Scan the entries and copy each line where the word "Output" is present.

# Listed entries:
━━━━━━━━━━

-- ==== Sys2Proof/Laws/State.lean ====
section
/-! SUPPORT. What the updates of State leave in each of its fields: for each update one lemma, so that no proof unfolds it. -/
namespace Sys2Proof.Machine

@[simp] theorem State.fresh_fields (s : State) :
    s.fresh.build = s.build ∧ s.fresh.cfg = s.cfg ∧ s.fresh.pwr = s.pwr ∧ s.fresh.frame = s.frame ∧ s.fresh.time = s.time ∧
    s.fresh.win = s.win ∧ s.fresh.cats = s.cats ∧ s.fresh.catsStaged = s.catsStaged ∧ s.fresh.work = s.work ∧
    s.fresh.hub = s.hub ∧ s.fresh.net = s.net ∧ s.fresh.fea = s.fea ∧ s.fresh.glen = s.glen ∧ s.fresh.prb = s.prb ∧
    s.fresh.err = s.err ∧ s.fresh.exp = s.exp ∧ s.fresh.trc = s.trc ∧ s.fresh.wpt = s.wpt ∧ s.fresh.sht = s.sht ∧
    s.fresh.cdc = s.cdc ∧ s.fresh.evr = s.evr ∧ s.fresh.mem = s.mem ∧ s.fresh.aud = s.aud ∧ s.fresh.sec = s.sec ∧
    s.fresh.asm = s.asm ∧ s.fresh.queueHigh = s.queueHigh ∧ s.fresh.host = s.host ∧ s.fresh.pend = s.pend ∧ s.fresh.pnl = s.pnl ∧
    s.fresh.out = [] ∧ s.fresh.free = s.free ∧ s.fresh.pending = s.pending := ⟨rfl, rfl, rfl, rfl, rfl, rfl, rfl, rfl, rfl, rfl, rfl, rfl, rfl, rfl, rfl, rfl, rfl, rfl, rfl, rfl, rfl, rfl, rfl, rfl, rfl, rfl, rfl, rfl, rfl, rfl, rfl, rfl⟩

@[simp] theorem State.emit_fields (o : Output) (s : State) :
    (State.emit o s).build = s.build ∧ (State.emit o s).cfg = s.cfg ∧ (State.emit o s).pwr = s.pwr ∧
    (State.emit o s).frame = s.frame ∧ (State.emit o s).time = s.time ∧ (State.emit o s).win = s.win ∧
    (State.emit o s).cats = s.cats ∧ (State.emit o s).catsStaged = s.catsStaged ∧ (State.emit o s).work = s.work ∧
    (State.emit o s).hub = s.hub ∧ (State.emit o s).net = s.net ∧ (State.emit o s).fea = s.fea ∧ (State.emit o s).glen = s.glen ∧
    (State.emit o s).prb = s.prb ∧ (State.emit o s).err = s.err ∧ (State.emit o s).exp = s.exp ∧ (State.emit o s).trc = s.trc ∧
    (State.emit o s).wpt = s.wpt ∧ (State.emit o s).sht = s.sht ∧ (State.emit o s).cdc = s.cdc ∧ (State.emit o s).evr = s.evr ∧
    (State.emit o s).mem = s.mem ∧ (State.emit o s).aud = s.aud ∧ (State.emit o s).sec = s.sec ∧ (State.emit o s).asm = s.asm ∧
    (State.emit o s).queueHigh = s.queueHigh ∧ (State.emit o s).host = s.host ∧ (State.emit o s).pend = s.pend ∧
    (State.emit o s).pnl = s.pnl ∧ (State.emit o s).out = s.out ++ [o] ∧ (State.emit o s).free = s.free ∧
    (State.emit o s).pending = s.pending := ⟨rfl, rfl, rfl, rfl, rfl, rfl, rfl, rfl, rfl, rfl, rfl, rfl, rfl, rfl, rfl, rfl, rfl, rfl, rfl, rfl, rfl, rfl, rfl, rfl, rfl, rfl, rfl, rfl, rfl, rfl, rfl, rfl⟩

@[simp] theorem State.emits_fields (os : List Output) (s : State) :
    (State.emits os s).build = s.build ∧ (State.emits os s).cfg = s.cfg ∧ (State.emits os s).pwr = s.pwr ∧
    (State.emits os s).frame = s.frame ∧ (State.emits os s).time = s.time ∧ (State.emits os s).win = s.win ∧
    (State.emits os s).cats = s.cats ∧ (State.emits os s).catsStaged = s.catsStaged ∧ (State.emits os s).work = s.work ∧
    (State.emits os s).hub = s.hub ∧ (State.emits os s).net = s.net ∧ (State.emits os s).fea = s.fea ∧
    (State.emits os s).glen = s.glen ∧ (State.emits os s).prb = s.prb ∧ (State.emits os s).err = s.err ∧
    (State.emits os s).exp = s.exp ∧ (State.emits os s).trc = s.trc ∧ (State.emits os s).wpt = s.wpt ∧
    (State.emits os s).sht = s.sht ∧ (State.emits os s).cdc = s.cdc ∧ (State.emits os s).evr = s.evr ∧
    (State.emits os s).mem = s.mem ∧ (State.emits os s).aud = s.aud ∧ (State.emits os s).sec = s.sec ∧
    (State.emits os s).asm = s.asm ∧ (State.emits os s).queueHigh = s.queueHigh ∧ (State.emits os s).host = s.host ∧
    (State.emits os s).pend = s.pend ∧ (State.emits os s).pnl = s.pnl ∧ (State.emits os s).out = s.out ++ os ∧
    (State.emits os s).free = s.free ∧ (State.emits os s).pending = s.pending := ⟨rfl, rfl, rfl, rfl, rfl, rfl, rfl, rfl, rfl, rfl, rfl, rfl, rfl, rfl, rfl, rfl, rfl, rfl, rfl, rfl, rfl, rfl, rfl, rfl, rfl, rfl, rfl, rfl, rfl, rfl, rfl, rfl⟩

@[simp] theorem advance_fields (k : Nat) (s : State) :
    (advance k s).build = s.build ∧ (advance k s).cfg = s.cfg ∧ (advance k s).frame = s.frame ∧ (advance k s).win = s.win ∧
    (advance k s).cats = s.cats ∧ (advance k s).catsStaged = s.catsStaged ∧ (advance k s).work = s.work ∧
    (advance k s).hub = s.hub ∧ (advance k s).net = s.net ∧ (advance k s).fea = s.fea ∧ (advance k s).glen = s.glen ∧
    (advance k s).prb = s.prb ∧ (advance k s).err = s.err ∧ (advance k s).exp = s.exp ∧ (advance k s).trc = s.trc ∧
    (advance k s).wpt = s.wpt ∧ (advance k s).sht = s.sht ∧ (advance k s).cdc = s.cdc ∧ (advance k s).mem = s.mem ∧
    (advance k s).aud = s.aud ∧ (advance k s).sec = s.sec ∧ (advance k s).asm = s.asm ∧ (advance k s).queueHigh = s.queueHigh ∧
    (advance k s).host = s.host ∧ (advance k s).pend = s.pend ∧ (advance k s).pnl = s.pnl ∧ (advance k s).out = s.out ∧
    (advance k s).free = s.free ∧ (advance k s).pending = s.pending := by
  unfold advance; split <;> exact ⟨rfl, rfl, rfl, rfl, rfl, rfl, rfl, rfl, rfl, rfl, rfl, rfl, rfl, rfl, rfl, rfl, rfl, rfl, rfl, rfl, rfl, rfl, rfl, rfl, rfl, rfl, rfl, rfl, rfl⟩

@[simp] theorem advanceTo_fields (t : Nat) (s : State) :
    (advanceTo t s).build = s.build ∧ (advanceTo t s).cfg = s.cfg ∧ (advanceTo t s).frame = s.frame ∧
    (advanceTo t s).win = s.win ∧ (advanceTo t s).cats = s.cats ∧ (advanceTo t s).catsStaged = s.catsStaged ∧
    (advanceTo t s).work = s.work ∧ (advanceTo t s).hub = s.hub ∧ (advanceTo t s).net = s.net ∧ (advanceTo t s).fea = s.fea ∧
    (advanceTo t s).glen = s.glen ∧ (advanceTo t s).prb = s.prb ∧ (advanceTo t s).err = s.err ∧ (advanceTo t s).exp = s.exp ∧
    (advanceTo t s).trc = s.trc ∧ (advanceTo t s).wpt = s.wpt ∧ (advanceTo t s).sht = s.sht ∧ (advanceTo t s).cdc = s.cdc ∧
    (advanceTo t s).mem = s.mem ∧ (advanceTo t s).aud = s.aud ∧ (advanceTo t s).sec = s.sec ∧ (advanceTo t s).asm = s.asm ∧
    (advanceTo t s).queueHigh = s.queueHigh ∧ (advanceTo t s).host = s.host ∧ (advanceTo t s).pend = s.pend ∧
    (advanceTo t s).pnl = s.pnl ∧ (advanceTo t s).out = s.out ∧ (advanceTo t s).free = s.free ∧
    (advanceTo t s).pending = s.pending := by
  unfold advanceTo; split
  · exact advance_fields _ s
  · exact ⟨rfl, rfl, rfl, rfl, rfl, rfl, rfl, rfl, rfl, rfl, rfl, rfl, rfl, rfl, rfl, rfl, rfl, rfl, rfl, rfl, rfl, rfl, rfl, rfl, rfl, rfl, rfl, rfl, rfl⟩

━━━━━━━━━━

# Exercise solution:
@[simp] theorem State.emit_fields (o : Output) (s : State) :
@[simp] theorem State.emits_fields (os : List Output) (s : State) :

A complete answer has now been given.